DIRECTIONS
From the entries below, please gather each line containing the string "State".
___ DATA TO EXAMINE
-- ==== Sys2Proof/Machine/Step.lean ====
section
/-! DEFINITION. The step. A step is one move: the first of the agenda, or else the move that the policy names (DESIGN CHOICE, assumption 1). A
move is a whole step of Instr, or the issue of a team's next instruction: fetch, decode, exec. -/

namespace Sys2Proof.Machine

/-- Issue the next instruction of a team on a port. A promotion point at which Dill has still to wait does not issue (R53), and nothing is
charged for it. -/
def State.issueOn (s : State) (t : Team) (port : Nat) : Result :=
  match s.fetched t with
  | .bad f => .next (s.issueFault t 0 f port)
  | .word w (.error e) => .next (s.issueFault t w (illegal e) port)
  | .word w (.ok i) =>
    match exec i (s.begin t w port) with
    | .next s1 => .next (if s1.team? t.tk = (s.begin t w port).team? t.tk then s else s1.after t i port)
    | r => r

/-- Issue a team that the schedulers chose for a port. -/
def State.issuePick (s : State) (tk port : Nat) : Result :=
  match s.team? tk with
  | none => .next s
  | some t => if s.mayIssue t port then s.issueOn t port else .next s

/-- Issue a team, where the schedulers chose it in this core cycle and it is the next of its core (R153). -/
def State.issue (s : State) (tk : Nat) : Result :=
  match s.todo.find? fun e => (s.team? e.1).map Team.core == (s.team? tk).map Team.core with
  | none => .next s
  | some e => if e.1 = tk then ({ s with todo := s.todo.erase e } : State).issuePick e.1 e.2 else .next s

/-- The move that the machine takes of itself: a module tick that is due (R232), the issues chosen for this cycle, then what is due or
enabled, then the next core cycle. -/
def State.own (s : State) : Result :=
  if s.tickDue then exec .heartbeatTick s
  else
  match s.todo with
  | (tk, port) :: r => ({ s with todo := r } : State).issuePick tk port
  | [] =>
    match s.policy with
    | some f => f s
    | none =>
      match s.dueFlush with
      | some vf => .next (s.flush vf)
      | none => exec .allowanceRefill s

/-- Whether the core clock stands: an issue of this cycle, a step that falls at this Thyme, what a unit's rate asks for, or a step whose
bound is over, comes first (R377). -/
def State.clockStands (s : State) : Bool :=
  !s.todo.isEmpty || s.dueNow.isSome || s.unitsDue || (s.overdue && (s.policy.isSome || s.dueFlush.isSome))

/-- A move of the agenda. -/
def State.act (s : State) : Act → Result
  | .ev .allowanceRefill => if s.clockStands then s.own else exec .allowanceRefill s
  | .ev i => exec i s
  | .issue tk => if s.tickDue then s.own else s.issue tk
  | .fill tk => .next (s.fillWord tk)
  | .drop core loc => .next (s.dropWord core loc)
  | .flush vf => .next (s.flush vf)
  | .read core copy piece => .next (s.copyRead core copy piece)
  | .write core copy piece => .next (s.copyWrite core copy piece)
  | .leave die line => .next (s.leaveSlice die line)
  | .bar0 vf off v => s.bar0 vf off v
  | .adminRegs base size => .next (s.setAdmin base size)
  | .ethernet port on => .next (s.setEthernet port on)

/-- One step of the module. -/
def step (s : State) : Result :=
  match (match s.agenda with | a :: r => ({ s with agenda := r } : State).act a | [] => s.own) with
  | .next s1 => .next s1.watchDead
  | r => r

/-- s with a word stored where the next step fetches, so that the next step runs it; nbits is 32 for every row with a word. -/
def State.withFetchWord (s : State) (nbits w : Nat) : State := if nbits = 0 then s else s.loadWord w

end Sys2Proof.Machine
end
______
___ DATA TO EXAMINE
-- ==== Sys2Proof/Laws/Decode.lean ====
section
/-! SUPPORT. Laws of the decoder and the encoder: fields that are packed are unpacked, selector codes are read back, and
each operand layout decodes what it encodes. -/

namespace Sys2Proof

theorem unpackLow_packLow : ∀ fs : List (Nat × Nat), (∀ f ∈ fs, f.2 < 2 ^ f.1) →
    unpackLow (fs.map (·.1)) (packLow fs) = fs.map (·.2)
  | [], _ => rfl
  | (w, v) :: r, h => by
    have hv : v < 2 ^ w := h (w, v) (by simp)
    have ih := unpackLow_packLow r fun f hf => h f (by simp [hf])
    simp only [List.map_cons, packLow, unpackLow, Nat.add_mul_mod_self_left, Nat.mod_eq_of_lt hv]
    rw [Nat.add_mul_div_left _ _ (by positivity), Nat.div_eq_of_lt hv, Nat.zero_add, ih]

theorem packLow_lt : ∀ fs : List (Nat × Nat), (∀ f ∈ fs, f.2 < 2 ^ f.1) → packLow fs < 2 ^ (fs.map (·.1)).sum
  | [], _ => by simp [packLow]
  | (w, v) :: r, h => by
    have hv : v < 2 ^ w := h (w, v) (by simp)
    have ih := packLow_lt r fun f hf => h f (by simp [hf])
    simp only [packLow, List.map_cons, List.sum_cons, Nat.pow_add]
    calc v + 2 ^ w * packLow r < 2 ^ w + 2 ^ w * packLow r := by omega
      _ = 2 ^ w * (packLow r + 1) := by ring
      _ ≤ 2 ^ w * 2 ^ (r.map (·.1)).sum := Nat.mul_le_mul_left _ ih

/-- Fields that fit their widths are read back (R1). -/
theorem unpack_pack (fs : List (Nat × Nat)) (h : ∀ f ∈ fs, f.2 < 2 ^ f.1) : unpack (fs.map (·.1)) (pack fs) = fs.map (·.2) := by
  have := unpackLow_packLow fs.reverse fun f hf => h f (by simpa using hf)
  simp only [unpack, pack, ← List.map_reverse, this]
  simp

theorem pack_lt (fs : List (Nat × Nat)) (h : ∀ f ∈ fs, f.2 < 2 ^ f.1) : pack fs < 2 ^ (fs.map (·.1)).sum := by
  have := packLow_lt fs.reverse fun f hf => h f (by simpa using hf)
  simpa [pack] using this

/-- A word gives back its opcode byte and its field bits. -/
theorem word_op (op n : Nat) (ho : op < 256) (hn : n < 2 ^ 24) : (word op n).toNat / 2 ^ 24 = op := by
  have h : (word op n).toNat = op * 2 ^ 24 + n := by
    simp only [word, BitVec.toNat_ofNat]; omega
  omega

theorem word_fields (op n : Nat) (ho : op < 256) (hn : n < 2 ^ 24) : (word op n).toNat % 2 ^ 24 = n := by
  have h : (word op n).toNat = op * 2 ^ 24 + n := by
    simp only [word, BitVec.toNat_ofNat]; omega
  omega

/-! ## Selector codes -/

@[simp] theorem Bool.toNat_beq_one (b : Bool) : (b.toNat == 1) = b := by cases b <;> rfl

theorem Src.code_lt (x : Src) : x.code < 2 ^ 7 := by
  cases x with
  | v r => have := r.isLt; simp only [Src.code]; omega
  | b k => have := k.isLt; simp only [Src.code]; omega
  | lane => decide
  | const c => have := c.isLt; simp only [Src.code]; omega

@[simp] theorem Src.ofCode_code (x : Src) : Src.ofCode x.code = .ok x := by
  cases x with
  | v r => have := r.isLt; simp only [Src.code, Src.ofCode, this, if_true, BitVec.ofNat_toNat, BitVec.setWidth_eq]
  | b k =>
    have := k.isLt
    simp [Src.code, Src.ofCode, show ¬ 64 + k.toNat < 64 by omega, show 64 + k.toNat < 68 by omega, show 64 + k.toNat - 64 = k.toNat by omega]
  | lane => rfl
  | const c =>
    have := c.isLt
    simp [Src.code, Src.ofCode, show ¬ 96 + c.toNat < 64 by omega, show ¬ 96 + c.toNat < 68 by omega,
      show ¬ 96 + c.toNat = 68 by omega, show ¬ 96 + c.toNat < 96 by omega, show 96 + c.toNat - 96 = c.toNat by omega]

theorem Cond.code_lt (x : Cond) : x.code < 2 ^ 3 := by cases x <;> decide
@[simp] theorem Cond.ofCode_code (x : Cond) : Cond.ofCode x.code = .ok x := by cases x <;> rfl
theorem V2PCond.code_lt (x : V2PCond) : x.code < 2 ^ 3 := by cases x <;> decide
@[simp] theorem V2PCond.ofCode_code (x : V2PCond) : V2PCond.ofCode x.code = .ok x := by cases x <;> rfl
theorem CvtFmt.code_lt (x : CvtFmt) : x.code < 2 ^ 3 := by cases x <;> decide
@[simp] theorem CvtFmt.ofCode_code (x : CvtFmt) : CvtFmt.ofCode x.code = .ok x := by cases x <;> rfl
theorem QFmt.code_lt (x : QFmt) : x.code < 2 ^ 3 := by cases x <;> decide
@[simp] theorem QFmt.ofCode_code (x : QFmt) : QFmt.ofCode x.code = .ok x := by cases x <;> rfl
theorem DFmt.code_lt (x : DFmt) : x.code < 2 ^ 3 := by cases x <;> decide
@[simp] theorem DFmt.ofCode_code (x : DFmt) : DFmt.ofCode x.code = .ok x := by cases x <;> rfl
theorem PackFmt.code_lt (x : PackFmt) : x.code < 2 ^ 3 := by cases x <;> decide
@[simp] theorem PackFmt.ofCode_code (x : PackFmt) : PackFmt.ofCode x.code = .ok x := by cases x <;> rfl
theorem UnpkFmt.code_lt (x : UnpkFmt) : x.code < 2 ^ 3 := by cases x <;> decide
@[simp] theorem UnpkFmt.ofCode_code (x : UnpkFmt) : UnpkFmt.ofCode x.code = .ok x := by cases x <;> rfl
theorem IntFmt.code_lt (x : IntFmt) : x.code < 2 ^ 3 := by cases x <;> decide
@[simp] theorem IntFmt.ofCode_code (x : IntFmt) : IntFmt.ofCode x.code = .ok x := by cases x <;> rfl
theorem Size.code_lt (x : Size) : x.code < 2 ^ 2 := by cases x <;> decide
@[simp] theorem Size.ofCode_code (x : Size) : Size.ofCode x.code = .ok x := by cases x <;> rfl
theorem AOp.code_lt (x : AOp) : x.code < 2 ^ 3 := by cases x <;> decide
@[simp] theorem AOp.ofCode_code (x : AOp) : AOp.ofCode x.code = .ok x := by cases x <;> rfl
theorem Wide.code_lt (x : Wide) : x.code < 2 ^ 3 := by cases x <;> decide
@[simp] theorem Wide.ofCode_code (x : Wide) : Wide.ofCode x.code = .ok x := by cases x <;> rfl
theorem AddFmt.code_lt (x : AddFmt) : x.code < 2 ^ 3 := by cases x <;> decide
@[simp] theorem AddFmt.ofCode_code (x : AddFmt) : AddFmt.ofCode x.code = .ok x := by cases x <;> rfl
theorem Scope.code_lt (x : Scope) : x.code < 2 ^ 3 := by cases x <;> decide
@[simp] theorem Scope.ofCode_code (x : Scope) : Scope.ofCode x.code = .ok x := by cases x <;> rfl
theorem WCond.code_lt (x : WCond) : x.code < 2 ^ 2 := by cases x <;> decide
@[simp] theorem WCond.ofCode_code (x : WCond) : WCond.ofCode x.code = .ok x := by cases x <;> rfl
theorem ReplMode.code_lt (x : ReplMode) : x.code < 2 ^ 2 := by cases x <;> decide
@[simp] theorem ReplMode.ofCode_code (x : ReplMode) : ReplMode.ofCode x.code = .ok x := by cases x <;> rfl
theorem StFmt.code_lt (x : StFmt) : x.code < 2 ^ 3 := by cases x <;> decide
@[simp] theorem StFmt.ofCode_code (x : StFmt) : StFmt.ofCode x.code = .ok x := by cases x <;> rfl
______
ANSWER AREA
def State.issueOn (s : State) (t : Team) (port : Nat) : Result :=
def State.issuePick (s : State) (tk port : Nat) : Result :=
def State.issue (s : State) (tk : Nat) : Result :=
  | some e => if e.1 = tk then ({ s with todo := s.todo.erase e } : State).issuePick e.1 e.2 else .next s
def State.own (s : State) : Result :=
  | (tk, port) :: r => ({ s with todo := r } : State).issuePick tk port
def State.clockStands (s : State) : Bool :=
def State.act (s : State) : Act → Result
def step (s : State) : Result :=
  match (match s.agenda with | a :: r => ({ s with agenda := r } : State).act a | [] => s.own) with
def State.withFetchWord (s : State) (nbits w : Nat) : State := if nbits = 0 then s else s.loadWord w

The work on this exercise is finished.